We are exhausted. I can’t remember being more tired. Hospital rooms are not a good place to try to sleep.
I wrote from the hospital on my Iphone, I had to write, or the top of my head would have blown off. I was frightened, opened up, and found ways to keep my ground. Maria was undoubtedly one of them; we held hands for about 20 hours. I tested my own faith, and it held up for me.
We are both worn out, and I’ve got to sleep. So does Maria.
I’ll write more about this debacle tomorrow; I am sure I won’t be awake long enough. I learn much from these experiences, and my lucky streak is continuing. Yes, I have nothing but gratitude in my heart tonight.
A friend tried to empathize, writing, “you poor thing, I am worried about you,” which is always one of my triggers.
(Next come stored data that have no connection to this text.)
-- ==== Sys2Proof/Machine/Firing.lean ====
section
/-! DEFINITION. What every firing of a core does (R23, R29, R38-R46): readiness, checks, consumption, markers, flow,
quota and park. The tile files say what one instruction adds. -/

namespace Sys2Proof.Machine

/-! ## Parking (R45): what a tile does at the moment it parks -/

/-- The Q descriptor word A at constant d. -/
def qdA (g : GridTile) (d : Nat) : Nat := g.const d

/-- Does descriptor word A set ADP, and is the word a transport descriptor (Table ROT-3)? -/
def qdAdp (a : Nat) : Bool := bitAt a 34
def qdNch (a : Nat) : Nat := bits a 35 7 + 1

/-- The adaptive descriptor of the current context: the first that a QNT or SCO names with ADP = 1 (R122). -/
def adaptiveDesc (g : GridTile) : Option Nat :=
  (((List.range 256).map fun i => mget 0 g.words (g.cur.toNat * 384 + i)).find? fun w =>
    (iOpc w == 5 || iOpc w == 6) && qdAdp (qdA g (bits (iOpnd w) 0 7))).map fun w => bits (iOpnd w) 0 7

/-- The lesser and the greater of two FP16 patterns by value. -/
def fp16Min (a b : Nat) : Nat := if (FloatFmt.fp16.value b).lt (FloatFmt.fp16.value a) then b else a
def fp16Max (a b : Nat) : Nat := if (FloatFmt.fp16.value a).lt (FloatFmt.fp16.value b) then b else a

/-- The update of one channel of an adaptive descriptor at park (R122): the tile's state, and whether the scale changed. -/
def adaptChannel (q : QState) (up quiet smin smax c : Nat) : QState × Bool :=
  let old := (mget 0 q.qs c).toNat
  let v := FloatFmt.fp16.value old
  let hot := decide (up ≤ mget 0 q.stepsat c)
  let quietNow := !(mget false q.noisy c)
  let n := mget 0 q.quietN c + 1
  let new := if hot then fp16Min (FloatFmt.fp16.round (v.mul (Frac.ofInt 2))) smax
    else if quietNow && decide (quiet ≤ n) then fp16Max (FloatFmt.fp16.round (v.div (Frac.ofInt 2))) smin
    else old
  let n' := if hot then 0 else if quietNow then (if quiet ≤ n then 0 else n) else 0
  ({ q with qs := mset 0 q.qs c (BitVec.ofNat 16 new), quietN := mset 0 q.quietN c n'
            stepsat := mset 0 q.stepsat c 0, noisy := mset false q.noisy c false }, new != old)

/-- The update of every channel: the state and the number of scale changes. -/
def adaptAll (q : QState) (up quiet smin smax : Nat) : List Nat → QState × Nat
  | [] => (q, 0)
  | c :: r =>
    let (q1, ch) := adaptChannel q up quiet smin smax c
    let (q2, n) := adaptAll q1 up quiet smin smax r
    (q2, n + b2n ch)

/-- Count adaptive changes of a bed; the first in a step raises 0x0603 (R122). -/
def countAdapt (s : State) (b n : Nat) : State :=
  if n = 0 then s
  else
    let x := s.bed b
    let s1 := s.setBed b { x with adapt := satAdd x.adapt n, adaptStep := true }
    if x.adaptStep then s1 else event s1 0x0603 { srcid := b }

/-- The first item in which two copies of a queue's pointers differ, with both values (R150). -/
def ptrDiff (x : Queue) : Option (Nat × Nat × Nat) :=
  if x.a.wp ≠ x.b.wp then some (0, x.a.wp.toNat, x.b.wp.toNat)
  else if x.a.rp ≠ x.b.rp then some (1, x.a.rp.toNat, x.b.rp.toNat)
  else if x.a.fp ≠ x.b.fp then some (2, x.a.fp.toNat, x.b.fp.toNat)
  else if x.a.mp ≠ x.b.mp then some (3, x.a.mp.toNat, x.b.mp.toNat)
  else if x.a.mv ≠ x.b.mv then some (4, b2n x.a.mv, b2n x.b.mv)
  else none

/-- Freeze a queue whose copies differ and abort with 0x0502 (R150); `instr` names the instruction or hard port that
compared them, 0xFFFF for neither. The faults of a token of the same beat, `pre`, come first (R160). -/
def pointerFault (s : State) (t q instr : Nat) (pre : State → State := id) : State :=
  let g := s.tile t
  let x := g.queue q
  match ptrDiff x with
  | none => s
  | some (i, va, vb) =>
    event (pre (s.setTile t (g.setQueue q { x with froz := true }))) 0x0502
      { srcid := t, addr := q + 16 * i, detail := two va vb, tile := t, ctx := g.cur.toNat, instr := instr }

/-- Compare every used queue of a tile that parks (R150). -/
def parkS (s : State) (t : Nat) : State :=
  (List.range 16).foldl (fun s q => if qUsed ((s.tile t).qdesc q) then pointerFault s t q 0xFFFF else s) s

/-! ## Stores with parity -/

/-- A written entry carries right parity again. -/
def GridTile.clean (g : GridTile) (st : StoreId) (i : Nat) : GridTile :=
  if g.badParity.isEmpty then g else { g with badParity := g.badParity.filter (fun p => p != (st, i)) }

/-- Written entries carry right parity again. -/
def GridTile.cleanAll (g : GridTile) (st : StoreId) (is : List Nat) : GridTile :=
  if g.badParity.isEmpty then g else { g with badParity := g.badParity.filter fun p => !(p.1 == st && is.contains p.2) }

/-- A number for a store in the DETAIL field of its parity event (log entry 17). -/
def storeCode : StoreId → Nat
  | .code => 1 | .scale => 2 | .bank0 => 3 | .bank1 => 4 | .qbuf => 5 | .qs => 6 | .ds => 7 | .qcnt => 8 | .vb => 9
  | .fcnt => 10 | .wrec => 11 | .flags => 12

/-! ## Faults of a tile, and context-store reads (R43) -/

/-- A fault a firing detects: its code, ADDR, the two values of DETAIL, and what else the rule records. -/
structure FireFault where
  code : Nat
  addr : Nat := 0
  d0 : Nat := 0
  d1 : Nat := 0
  more : List Nat := []
deriving DecidableEq, Repr

/-- COUNT of a fault's log entry (Table TWN-6): the firing count where the event's table logs it, the repeat index of a
fault of Tables MAC-8 and ROT-8 (R114, R134), else none. -/
def faultCount (g : GridTile) (fired code : Nat) : Nat :=
  if code ∈ [0x0407, 0x040A, 0x040B, 0x0D04] then fired else if code ∈ [0x0408, 0x0409, 0x0601, 0x0604] then g.rep else 0

/-- Raise the faults of one firing or beat in ascending order of code, then of ADDR (R461). -/
def raiseFaults (s : State) (t fired : Nat) (fs : List FireFault) : State :=
  (sortBy (fun a => a.code * 2 ^ 64 + a.addr) fs).foldl
    (fun s f => tileEvent s t f.code f.addr f.d0 f.d1 (faultCount (s.tile t) fired f.code) f.more) s

/-- Read words of the current context: a single error is corrected and counted, and reported with 0x0406; a double one, 0x0405,
ends the reading. The events are those of the firing that reads, and are raised with its faults in the order of R461. -/
def readWords (s : State) (t : Nat) : List Nat → State × List FireFault
  | [] => (s, [])
  | i :: r =>
    let g := s.tile t
    let key := g.cur.toNat * 384 + i
    match mget 0 g.health key with
    | 0 => readWords s t r
    | 1 =>
      let (s1, fs) := readWords (countCecc (s.setTile t { g with health := mset 0 g.health key 0 }) t) t r
      (s1, { code := 0x0406, addr := i } :: fs)
    | _ => (s, [{ code := 0x0405, addr := i, d0 := g.cur.toNat, d1 := i }])

/-- Did a reading stop at an uncorrectable word? -/
def wordLost (fs : List FireFault) : Bool := fs.any fun f => f.code == 0x0405

/-- The words of a context that a tile takes up with no firing: at tile reset and at a switch. -/
def takeWords (s : State) (t : Nat) (is : List Nat) : State :=
  let (s1, fs) := readWords s t is
  raiseFaults s1 t 0 fs

/-- The parity faults of the entries read, one for each bad entry: the store and the entry; 0x040C logs the entry alone. -/
def parityFaults (g : GridTile) (code : Nat) (es : List (StoreId × Nat)) : List FireFault :=
  if g.badParity.isEmpty then []
  else (g.badParity.filter fun p => es.contains p).map fun p =>
    if code = 0x040C then { code := code, addr := p.2, d0 := p.2, more := [storeCode p.1] }
    else { code := code, addr := p.2, d0 := storeCode p.1, d1 := p.2 }

/-! ## The park of a Q tile (R122) and of an S tile (R150) -/

/-- The entries that the adaptive update reads: every channel's step counters, and QS where its scale changes (R115). -/
def adaptReads (q : QState) (up quiet : Nat) (cs : List Nat) : List (StoreId × Nat) :=
  cs.map (fun c => (.qcnt, c)) ++
  (cs.filter fun c => decide (up ≤ mget 0 q.stepsat c) ||
    (!(mget false q.noisy c) && decide (quiet ≤ mget 0 q.quietN c + 1))).map fun c => (.qs, c)

/-- A Q tile parks: the adaptive update of R122; an entry that it reads with wrong parity aborts the task instead (R115). -/
def parkQ (s : State) (t instr : Nat) : State :=
  let g := s.tile t
  match adaptiveDesc g with
  | none => s
  | some d =>
    let a := qdA g d
    let b := g.const (d + 1)
    let cs := List.range (qdNch a)
    match parityFaults g 0x0604 (adaptReads g.q (bits a 26 8) (bits a 18 8) cs) with
    | [] =>
      let (q, n) := adaptAll g.q (bits a 26 8) (bits a 18 8) (bits b 48 16) (bits b 32 16) cs
      countAdapt (s.setTile t { g with q := q }) (s.tileBed t) n
    | fs => (sortBy (fun f => f.addr) fs).foldl
        (fun s f => event s f.code { tileArgs s t f.addr f.d0 f.d1 with instr := instr }) s

/-- What a tile does when it parks; `instr` is the instruction whose firing parked it. -/
def parkHook (s : State) (t instr : Nat) : State :=
  match tileKind t with
  | .q => parkQ s t instr
  | .s => parkS s t
  | _ => s

/-! ## A firing -/

/-- What an instruction adds to a firing: its own faults, the tile with its stores changed, the tokens produced on each
port, the non-finite operands replaced, a steer drop, and for W tiles a next index of its own. -/
structure Plan where
  g : GridTile
  faults : List FireFault := []
  out : List (Nat × List Token) := []
  nonfin : Nat := 0
  steer : Bool := false
  counts : Bool := true
  jump : Option (BitVec 8) := none
  closes : Bool := true
  flips : Bool := false
  warns : List (Nat × Nat) := []

/-- Can the core of tile t start a firing of opcode opc (R29, R41, R45): all tokens of the one before are in its pipeline? -/
def canFire (s : State) (t : Nat) (k : Kind) (opc : Nat) : Bool :=
  let g := s.tile t
  tileKind t == k && !g.inReset && !g.parked && !g.halted && g.rest.isEmpty && !s.holding && iOpc g.instr == opc &&
  (maskPorts (iIn g.instr)).all fun p => !(mget [] g.inb p).isEmpty

/-- The tokens a firing consumes: one from each port of IN. -/
def heads (g : GridTile) (w : BitVec 64) : List (Nat × Token) :=
  (maskPorts (iIn w)).filterMap fun p => (mget [] g.inb p).head?.map fun t => (p, t)

/-- The tokens alone. -/
def toksOf (ts : List (Nat × Token)) : List Token := ts.map (·.2)

/-- The token consumed on a port; an empty bubble where the port is not in IN. -/
def tokAt (ts : List (Nat × Token)) (p : Nat) : Token :=
  match ts.find? (fun x => x.1 == p) with
  | some x => x.2
  | none => { bub := true }

/-- Do all tokens carry one marker? -/
def sameMark : List Token → Bool
  | [] => true
  | t :: r => r.all fun u => u.mark == t.mark

/-- The faults every kind checks of what it consumes, in code order (R20, R23, Table TRL-10). -/
def fabricFaults (g : GridTile) (w : BitVec 64) (ts : List (Nat × Token)) : List FireFault :=
  ((ts.filter fun x => !tokParOk x.2).map fun x =>
    { code := 0x0401, d0 := x.1, d1 := (x.2.par ^^^ parityOf x.2.payload).toNat }) ++
  ((ts.filter fun x => x.2.ctx != g.cur).map fun x =>
    { code := 0x0402, d0 := x.1, d1 := x.2.ctx.toNat }) ++
  (if iMrk w == 2 && !sameMark (toksOf ts) then
    [{ code := 0x0403, d0 := g.pc.toNat, d1 := packN (ts.map fun x => (2 * x.1, markRank x.2.mark)) }] else []) ++
  (if iBubm w == 2 then (ts.filter fun x => x.2.bub).map fun x => { code := 0x0404, d0 := x.1, d1 := g.pc.toNat } else [])

/-- Is this the firing that completes the quota? -/
def completing (g : GridTile) : Bool := g.fired + 1 == g.ctxCfg.qcore

/-- The quota and marker check (R46); beside the instruction index and the firing count the event records the markers seen, two
bits for each port. -/
def quotaFaults (g : GridTile) (ts : List (Nat × Token)) : List FireFault :=
  if ts.all fun x => (x.2.mark != .none) == completing g then []
  else [{ code := 0x0D04, d0 := g.pc.toNat, d1 := g.fired + 1
          more := [packN (ts.map fun x => (2 * x.1, markRank x.2.mark))] }]

/-- Does a core output port drive a route (R103, R132)? R132 does not say whether it means a port of the instruction's OUT field or
any of the tile's: the model takes any (DESIGN CHOICE, log entry 78). -/
def opDrives (g : GridTile) (k : Nat) : Bool := (List.range 8).any fun f => bits g.route (4 * f) 4 == 9 + k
I am no one’s poor anything.
Are you kidding? I wrote back.
Poor thing? Was he talking about me?
My toe amputation, necessary for me to walk again, was wholly successful and has healed; my kidney stone surgery was also successful, my kidney stone was blasted to bits by sound saves, and my toe and foot were saved from infection and are 99 percent healed in just three days.
I never forget that I live with one of the most wonderful people in the world every day.
I’ve gotten through 75 years, and I am happier than I have ever been. I’m just warming up.
Poor thing? Nuts to that, friend, you do not know me. How did it happen that we came to expect full and long lives without trouble or change? Like our beloved dogs, we were not built to live forever or never change size or shape.
My doctors were shocked and delighted by my rapid recovery; too often, the outcome is much worse.
How about worrying about the people who are not so lucky, don’t have access to such good medicine, and can’t recover from their illnesses? We just made it harder for them to get food aid.
I saw some of these in the hospital this week, including my roommate.
I feel healthy, vital, prosperous, and grateful. That’s what I am; that’s who I am. I was recently told that I cannot feel negative about my life.
I am most thankful for that. I’ll add it to my list.